In the present study, due to suppression of shivering and to increased forced convection during exercise, hypothermia developed faster the colder the ambient temperature was (V). Although exercise interacted with regulatory thermogenesis, partially inhibiting it, the benefit of exercise, if any, was restricted to temperatures slightly below thermoneutrality. By optimizing the duration of exercise and the speed of locomotion to the prevailing ambient temperature, a better benefit may be possible. However, this hypothesis has not been studied. Moreover, extremely few experiments concerning the substitution of facultative heat production by exercise in juvenile birds can be found in literature. The data from the studies which do exist, indicate that exercise has only a little benefit for thermoregulation as the present study also indicates. For example, Modrey and Nichelmann (1992) observed that voluntarily exercising turkey chicks aged 1–10 days prefer 1.5–2.5°C lower T_a than resting birds. This preference may indicate a partial substitution in temperatures only slightly below thermoneutrality. In free-living arctic shorebirds chicks, Chappel (1980) found no significant benefit from exercise heat at ambient temperatures 3–7°C.

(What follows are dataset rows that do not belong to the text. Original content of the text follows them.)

-- ==== Sys2Proof/Machine/Floe.lean ====
section
/-! DEFINITION. Floe engines, KV sequences and pages, KV_APPEND and its truncate mode, page locks, and OPTSTEP (R141 to
R154, R162 to R165). -/

namespace Sys2Proof.Machine

/-! ### Engines (R4, R141 to R145, R165) -/

/-- Whether a part of an operation runs on a stack's engines: with UNIT 0b01 always, with UNIT 0b00 where the operand
elements that it reads lie in that stack too (R141, R143). -/
def floeRuns (s : State) (o : Op) (k : Nat) (reads : List (Tensor × List Nat)) : Bool :=
  o.unit ≠ 2 && floeServes s k && (o.unit = 1 || reads.all (fun x => elemsWithin s o k x.1 x.2))

/-- The engines of a stack that run parts between commands: the lowest in service, in the order of their parts. -/
def busyEngines (s : State) (k : Nat) : List Nat :=
  ((List.range 4).filter (fun e => !decide (e ∈ (getFloe s k).retired))).take (floeParts s k).length

/-- The part of an operation on a stack's engine begins again: what it has read is dropped. What other parts have delivered
stands, so that a part is what follows the cursor (R141, R145; log entry 71). -/
def restartPart (k e : Nat) (s : State) : State :=
  match (busyEngines s k).zip (floeParts s k) |>.find? (fun x => x.1 = e) with
  | some (_, tag) => updOp tag (fun o => { o with kvSeen := o.kvSeen.filter (fun x => !(x.floe && x.stack = k)) }) s
  | none => s

/-- An engine fails with a parity error: it is retired, and its part begins again on another, or on a tile (R145). -/
def floeParityOp (k e : Nat) (s : State) : State :=
  let x := getFloe s k
  if !floeServes s k || decide (4 ≤ e) || decide (e ∈ x.retired) then s
  else
    let l := s.ice.now
    let s1 := setFloe { restartPart k e s with ice := { s.ice with now := { l with floeRetired := tadd l.floeRetired k 1 } } } k
      { x with retired := insertNat e x.retired }
    let s2 := record 0x0301 (0x40 + k) (leBytes 1 e ++ leBytes 1 1) s1
    if floeServes s2 k then s2
    else setFloe { s2 with ops := s2.ops.map (fun o => { (if o.onFloe = some k then o.runsPart s2 none else o) with
        kvSeen := o.kvSeen.map (fun x => if x.stack = k then { x with floe := false } else x) }) } k
      { getFloe s2 k with buffer := [] }

/-! ### Sequence records and pages (R146 to R150) -/

def Op.sq (o : Op) (i n : Nat) : Nat := fieldAt o.seqRec i n
def Op.sqHeads (o : Op) : Nat := o.sq 14 2
def Op.sqDim (o : Op) : Nat := o.sq 16 2
def Op.sqFmt (o : Op) : Nat := o.sq 18 1
def Op.sqNP (o : Op) : Nat := ceilDiv (o.sq 8 4) 256

/-- The address of the entry of a page. -/
def Op.pte (o : Op) (layer head page : Nat) : Nat := o.sq 0 8 + 8 * ((layer * o.sqHeads + head) * o.sqNP + page)

/-- Element bytes, length of a set of scale lines, and where a page's regions begin (R148). -/
def Op.kvE (o : Op) : Nat := if o.sqFmt = 0x11 then 2 else 1
def Op.kvLs (o : Op) : Nat := if o.sqFmt = 0x11 then 0 else 64 * ceilDiv (8 * o.sqDim) 56
def Op.kvData (o : Op) (value : Bool) : Nat := 64 + (if value then 256 * o.sqDim * o.kvE else 0)
def Op.kvScales (o : Op) (value : Bool) : Nat := 64 + 512 * o.sqDim * o.kvE + (if value then o.kvLs else 0)
def Op.kvSize (o : Op) : Nat := 64 + 512 * o.sqDim * o.kvE + 2 * o.kvLs

/-- Keys or values as a tensor of one block, for R58 and R61. -/
def Op.kvTensor (o : Op) (value : Bool) : Tensor :=
  { parseTensor [] with format := o.sqFmt, scalePtr := if o.sqFmt = 0x11 then 0 else 64
                        tscale := o.sq (if value then 28 else 24) 4, stamp := o.sq 20 4 }

/-- The page behind an entry. -/
def kvAt (s : State) (asid entry : Nat) : Option KvPage := s.kv.find? (fun k => k.asid = asid && k.entry = entry)
def setKv (k : KvPage) (s : State) : State :=
  { s with kv := s.kv.map (fun x => if x.asid = k.asid && x.entry = k.entry then k else x) }

/-- The device address of a page: of its first byte. -/
def KvPage.addr (k : KvPage) : Nat := k.pieces.headD 0

/-- The physical address of a byte of a page. -/
def KvPage.at (k : KvPage) (off : Nat) : Nat := k.pieces.getD (off / k.leaf) 0 + off % k.leaf

/-- Read bytes of a page, line by line (R225). -/
def readPage (s : State) (k : KvPage) : Nat → Nat → Nat → Except Stop (List Byte)
  | 0, _, _ => .ok []
  | fuel + 1, off, n =>
    if n = 0 then .ok []
    else
      let m := min n (64 - off % 64)
      let a := k.at off
      if lineLost s a then .error (.line (a / 64 * 64))
      else (readPage s k fuel (off + m) (n - m)).map (fun l => Memory.readN s.dmem a m ++ l)

/-- Write bytes of a page. -/
def writePage (k : KvPage) : Nat → Nat → List Byte → State → State
  | 0, _, _, s => s
  | fuel + 1, off, bs, s =>
    if bs.isEmpty then s
    else
      let m := 64 - off % 64
      writePage k fuel (off + m) (bs.drop m) (writeLine (k.at off) (bs.take m) s)
def putPage (k : KvPage) (off : Nat) (bs : List Byte) (s : State) : State := writePage k (bs.length / 64 + 2) off bs s

/-- The stacks that may hold pages of a sequence, rising. -/
def Op.sqStacks (o : Op) (s : State) : List Nat :=
  let set := o.sq 32 4
  (List.range (numStacks s.variant)).filter (fun k => (getStack s k).present && (set = 0 || bit set k))

/-- The stacks to try for a page: R150's first, then those after it, the derated ones last. -/
def Op.pageStacks (o : Op) (s : State) (layer head page : Nat) : List Nat :=
  let l := o.sqStacks s
  let i := (page + layer * o.sqHeads + head) % l.length
  let r := l.drop i ++ l.take i
  r.filter (fun k => !(getStack s k).derated) ++ r.filter (fun k => (getStack s k).derated)

/-- Where the Ringmaster maps a KV page: the highest 2 MiB regions of the address space that are free, of those that end at its
top or where a run begins (R195, R235; log entry 15). -/
def kvVa (s : State) (asid n : Nat) : Option Nat :=
  let m := ceilDiv n (2 ^ 21) * 2 ^ 21
  let mine := s.pages.filter (fun p => p.asid = asid)
  let tops := 2 ^ 48 :: mine.map (fun p => p.base / 2 ^ 21 * 2 ^ 21)
  let free (top : Nat) : Bool := decide (m ≤ top) && mine.all (fun p => decide (p.base + p.len ≤ top - m ∨ top ≤ p.base))
  (tops.filter free).foldl (fun a top => some (max (a.getD 0) (top - m))) none

/-- Map the pieces of a KV page: leaves that software may neither read nor write (R152, R235; log entry 15). -/
def mapKv (k : KvPage) (s : State) : State :=
  match k.va with
  | some va => { s with pages := k.pieces.zipIdx.foldl (fun l x => insertPage
      { asid := k.asid, base := va + k.leaf * x.2, len := k.leaf, leaf := Nat.log2 k.leaf, kind := .backed, rd := false, wr := false
        kv := true, phys := x.1, stack := some k.stack } l) s.pages }
  | none => s
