-- ==== Sys2Proof/Certificates/Slice0/Obligations.lean ====
section
/-! DEFINITION. The statements for the provers. A clause that names a state t says what the command answers and what
t holds; a clause that ends in `{ s with … }` says in addition that nothing else changes. -/

section

open Sys2Proof Sys2Proof.Machine

/-! ### The block as a whole -/

/-- A step with a command at the front of the queue is exec of that command on the state with the queue's rest. -/
def Obligations.StepRunsFrontCommand : Prop :=
  ∀ (s : State) (c : Instr) (rest : List Instr), s.pending = c :: rest → step s = exec c { s with pending := rest }

/-- With no command waiting a step is a tick of Ringmaster time: 1 ns while the auxiliary input is present, and nothing
at all before (the tick is the model's own: log entry 9). -/
def Obligations.IdleStepIsATick : Prop :=
  (∀ s : State, s.pending = [] → s.st.auxOn = false → step s = .next s) ∧
  ∀ s : State, s.pending = [] → s.st.auxOn = true →
    ∃ t, step s = .next t ∧ t.time = s.time + 1 ∧ t.pending = [] ∧ t.outbox = s.outbox ∧ t.ops = s.ops ∧
      t.queues = s.queues ∧ t.groups = s.groups ∧ t.pages = s.pages ∧ t.tiles = s.tiles ∧ t.trns = s.trns ∧
      t.casc = s.casc ∧ t.mid = s.mid ∧ t.cfg = s.cfg ∧ t.mor = s.mor ∧ t.place = s.place ∧
      t.memStacks = s.memStacks ∧ t.dmem = s.dmem ∧ t.hmem = s.hmem

/-- The machine at reset: no power input is applied, no command waits and no message has left, time stands at 0, no queue
is enabled and no operation is in flight, every Turnstile has COUNT 1 in generation 0 with nobody waiting, no link is up and
no design is loaded, and both memories are in canonical form (R10, R267, R293, R416). -/
def Obligations.ResetState : Prop :=
  State.reset.st.auxOn = false ∧ State.reset.st.ready = false ∧ State.reset.pending = [] ∧ State.reset.outbox = [] ∧
  State.reset.time = 0 ∧ State.reset.ops = [] ∧ (∀ q, (getQueue State.reset q).entry.enable = false) ∧
  (∀ t, (getTrn State.reset t).count = 1 ∧ (getTrn State.reset t).gen = 0 ∧ (getTrn State.reset t).arrived = 0 ∧
    (getTrn State.reset t).waiters = []) ∧
  State.reset.link.up = false ∧ (∀ l, (getLink State.reset l).up = false) ∧ State.reset.mid.loaded = false ∧
  State.reset.cfg.staged = none ∧ State.reset.memWf = true

/-- Every command of the queue answers a next state: the block never stops. -/
def Obligations.EveryStepGoesOn : Prop := ∀ s : State, ∃ t, step s = .next t

/-- Every step keeps both memories in canonical form, in every state that has them so. -/
def Obligations.StepKeepsMemoryForm : Prop :=
  ∀ s t : State, s.memWf = true → step s = .next t → t.memWf = true

/-- Whatever the command: the variant and the fuses stay, the commands that wait stay, no message that has left is taken
back or changed, and no open value is taken a second time. -/
def Obligations.StepKeepsPartAndMessages : Prop :=
  ∀ s t : State, step s = .next t →
    t.variant = s.variant ∧ t.fused = s.fused ∧ t.pending = s.pending.tail ∧ s.outbox <+: t.outbox ∧ s.fresh ≤ t.fresh

/-- Commands that store nothing (a flit that is replayed among them, but not its eighth failure, which ends all work; a cascade flit
without a message; the release of a fence, and the end of a retrain, while no packet is held): whatever they do, in every state, every byte of device memory and of host memory reads as before, and so do the address maps and the
interleave windows (frames). -/
def Obligations.CommandsThatStoreNothing : Prop :=
  ∀ (c : Instr) (s t : State), exec c s = .next t →
    (match c with
      | .trnArrive _ | .trnWait _ | .trnArriveWait _ | .signal _ | .trnTimeout _ _ | .trnCfgWrite _ _ | .setCount _ _
      | .setGen _ _ | .completeGen _ _ | .groupGenBroadcast _ _ | .deadlockFire _
      | .markerSend _ | .markerReceive _ _ _
      | .idleEnter _ | .idleNullBurst _ | .idleExit _ | .laneFail _
      | .cascLinkTrained _ _ _ | .cascadeForm _ _ _ _ | .followerHostTimeout | .eyeScan _ _ _
      | .bindMem _ | .laneUp _ | .laneDown _ | .laneLock _ | .fabricTimeout _
      | .ramAccess _ _ _ _ | .pinChange _ _ | .bankSupplyChange _ _ | .pacerTick _ _ _ _ | .pacerCalibrate _ _
      | .laneRxWord _ _ _ | .laneTxWord _ _ | .latchCapture _ _ _ | .submissionDoorbell _ _ _ _
      | .completionHeadDoorbell _ _ _ _ | .vectorUnmask _ _ | .interruptTimer _ | .nop _ | .freeze _ | .iceCommit
      | .iceCalSet _ | .advanceSvn _ | .spdmRequest _ _ _ | .ideKmKeyProgram _ _ _ _ | .writeKeySlot _ _ _ _
      | .revokeSlot _ _ | .debugUnlock _ _ _ | .doorbellOp _ => true
      | .flitCrcFail _ _ _ _ replay => decide (replay < 8)
      | .cascFlitReceive _ flit _ _ => (flitSlots flit).isEmpty
      | .fenceRelease _ _ | .linkRetrainDone _ _ _ => s.casc.rxHeld.isEmpty
      | _ => false) = true →
    (∀ a, t.dmem.read a = s.dmem.read a) ∧ t.hmem = s.hmem ∧
      t.pages = s.pages ∧ t.windows = s.windows

/-! ### Bytes and addresses -/

/-- The interleaving mapping gives two addresses of a window with a power-of-two grain and a rising set of stacks the same
stack, pseudo-channel and byte only if they are equal (R219, R220). -/
def Obligations.WindowMapIsOneToOne : Prop :=
  ∀ (w : WinCfg) (a b : Nat), winStacks w ≠ [] → w.base ≤ a → w.base ≤ b → winMap w a = winMap w b → a = b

The benefit of exercise thermogenesis can be divided into energetic and thermal advantages. The energetic advantage results from the substitution of shivering with exercise heat production. The thermal advantage depends on the fate of body temperature as a result of exercise. However, energetic advantage may accompany a thermal disadvantages, as observed in exercising adult rats (Mäkinen et al. 1996). In the Japanese quails chicks of the present study, exercise was not utilized in thermoregulation in cold either in an energetically or a thermally favourable way. In some adult birds (see section 2.2.4), the energetic advantage and the thermal advantage coexists even though the birds are small sized. The co-existence of these advantages may suggest that the potential for substitution is always present and that success in prevention of heat loss during exercise determines whether substitution is complete, partial or non-existent.